It's important to remember, that if you borrowed money, you have to pay it back. The money you owe in the investment properties is owed by you. You can't just hand back the investment properties in negative equity and walk away from what you owe. 

If you agreed to give your family home as security, then you should honour your agreement. 

You should talk to the bank. It seems that two of your mortgages are interest and capital. Try to get the bank to change them to interest only until your financial situation improves. 

You are way too exposed to property and you should look at reducing your exposure. It seems that you are in positive equity overall. If prices fall further, you may end up in negative equity.

You should look at putting all four properties on the market. If your family home sells first, then sell it and move into one of the other properties. 

If you treat your tenants well, they should stay with you, especially if you explain to them that you are just testing the market. 

Consider approaching the tenants and asking them if they would like to buy. 

It's important to face up the the problems.
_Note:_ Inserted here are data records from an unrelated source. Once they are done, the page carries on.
-- ==== Sys2Proof/Laws/PerInstr.lean ====
section
/-! SUPPORT. The per-instruction families: `DecodeEncode`, that decoding the opcode byte the encoder
writes gives the instruction back. -/

namespace Sys2Proof.Laws.DecodeEncode

/-- Decoding what the encoder writes for a well-formed instruction gives it back, and leaves the bytes
after it (`30_encoding.md` R96, R103). -/
def Statement (i : Instr) : Prop :=
  i.wellFormed = true → ∀ rest, decode i.space (encode i ++ rest) = .ok (i, rest)

/-- The FC byte keeps its three fields (R91). -/
theorem fcByte_fields : ∀ (t : BitVec 2) (p : BitVec 5) (e : Bool),
    fcType (fcByte t p e) = t ∧ fcParm (fcByte t p e) = p ∧ fcEhdron (fcByte t p e) = e := by
  decide +kernel

/-- The head byte keeps its two fields (R102). -/
theorem headByte_fields : ∀ type len : BitVec 4,
    headType (headByte type len) = type ∧ headLen (headByte type len) = len := by
  decide +kernel

theorem decodeFc_fcByte (t : BitVec 2) (p : BitVec 5) (e : Bool) :
    decodeFc (fcByte t p e) = decodeFcFields t p e := by
  obtain ⟨h1, h2, h3⟩ := fcByte_fields t p e
  rw [decodeFc, h1, h2, h3]

theorem decodeHead_headByte (type len : BitVec 4) :
    decodeHead (headByte type len) = decodeHeadFields type len := by
  obtain ⟨h1, h2⟩ := headByte_fields type len
  rw [decodeHead, h1, h2]

theorem of_frame {i : Instr} {t : BitVec 2} {p : BitVec 5} {e : Bool} (hs : i.space = .frame)
    (ho : opcode i = fcByte t p e) (h : i.wellFormed = true → decodeFcFields t p e = i) : Statement i := by
  intro hw rest
  rw [hs, encode, ho, List.singleton_append, decode, decodeFc_fcByte, h hw]

theorem of_element {i : Instr} {type len : BitVec 4} (hs : i.space = .element)
    (ho : opcode i = headByte type len) (h : decodeHeadFields type len = i) : Statement i := by
  intro _ rest
  rw [hs, encode, ho, List.singleton_append, decode, decodeHead_headByte, h]

theorem pkt (fcparm : BitVec 5) (ehdron : Bool) : Statement (.pkt fcparm ehdron) := of_frame rfl rfl (fun _ => rfl)

theorem rsvd (fcparm : BitVec 5) (ehdron : Bool) : Statement (.rsvd fcparm ehdron) := of_frame rfl rfl (fun _ => rfl)

theorem iso (fcparm : BitVec 5) (ehdron : Bool) : Statement (.iso fcparm ehdron) := of_frame rfl rfl (fun _ => rfl)

theorem timing (ehdron : Bool) : Statement (.timing ehdron) := of_frame rfl rfl (fun _ => rfl)

theorem mgmt (ehdron : Bool) : Statement (.mgmt ehdron) := of_frame rfl rfl (fun _ => rfl)

theorem rqst (ehdron : Bool) : Statement (.rqst ehdron) := of_frame rfl rfl (fun _ => rfl)

theorem frag (ehdron : Bool) : Statement (.frag ehdron) := of_frame rfl rfl (fun _ => rfl)

theorem qdr (ehdron : Bool) : Statement (.qdr ehdron) := of_frame rfl rfl (fun _ => rfl)

theorem concat (ehdron : Bool) : Statement (.concat ehdron) := of_frame rfl rfl (fun _ => rfl)

theorem unknown (fcparm : BitVec 5) (ehdron : Bool) : Statement (.unknown fcparm ehdron) :=
  of_frame rfl rfl (fun h => by revert fcparm ehdron; decide)

theorem ehNull (len : BitVec 4) : Statement (.ehNull len) := of_element rfl rfl rfl

theorem ehRequest (len : BitVec 4) : Statement (.ehRequest len) := of_element rfl rfl rfl

theorem ehAckReq (len : BitVec 4) : Statement (.ehAckReq len) := of_element rfl rfl rfl

theorem ehUpPrivacy (len : BitVec 4) : Statement (.ehUpPrivacy len) := of_element rfl rfl rfl

theorem ehDownPrivacy (len : BitVec 4) : Statement (.ehDownPrivacy len) := of_element rfl rfl rfl

theorem ehSfPhs5 (len : BitVec 4) : Statement (.ehSfPhs5 len) := of_element rfl rfl rfl

theorem ehSfPhs6 (len : BitVec 4) : Statement (.ehSfPhs6 len) := of_element rfl rfl rfl

theorem ehUpPrivacy2 (len : BitVec 4) : Statement (.ehUpPrivacy2 len) := of_element rfl rfl rfl

theorem ehDownService (len : BitVec 4) : Statement (.ehDownService len) := of_element rfl rfl rfl

theorem ehPathVerify (len : BitVec 4) : Statement (.ehPathVerify len) := of_element rfl rfl rfl

theorem ehRsvd10 (len : BitVec 4) : Statement (.ehRsvd10 len) := of_element rfl rfl rfl

theorem ehRsvd11 (len : BitVec 4) : Statement (.ehRsvd11 len) := of_element rfl rfl rfl

theorem ehRsvd12 (len : BitVec 4) : Statement (.ehRsvd12 len) := of_element rfl rfl rfl

theorem ehRsvd13 (len : BitVec 4) : Statement (.ehRsvd13 len) := of_element rfl rfl rfl

theorem ehRsvd14 (len : BitVec 4) : Statement (.ehRsvd14 len) := of_element rfl rfl rfl

theorem ehExtended (len : BitVec 4) : Statement (.ehExtended len) := of_element rfl rfl rfl

end Sys2Proof.Laws.DecodeEncode
end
It's important to deal fairly with your bank. You can expect them to treat you fairly in return.


----------



## number7 (6 Jun 2010)

Marietta said:


> Surely you have got to take some level of personal responsibility here, you are struggling to keep your family home and at the same time manage three investment properties, 2 of them interest only mortgages. Have you even thought about how you are going to begin to pay off the capital in these two interest payment only mortgages?.
> 
> Maybe I am a bit critical here but I feel that the practice of releasing equity from family homes through out the celtic tiger years to buy other investment properties was very ill advised and fraught with risk.
> 
> The end results are very evident in this thread.


 
Marietta 
you are not taking into account the unemployment element of the problem. If we assess everyones debt situations based on "why did you do that then" we wont be of a lot of help to people.

It appears to me that the issue here is reduced income primarily and secondly the downturn in the market value of the properties.

Nearly everyone in this country who is suffering from negitive equity or serious debt issues could be accused of making poor financial decisions over the past 10 years. 

In fact nearly all decisions made by the country in the last 10 years are as bad.


----------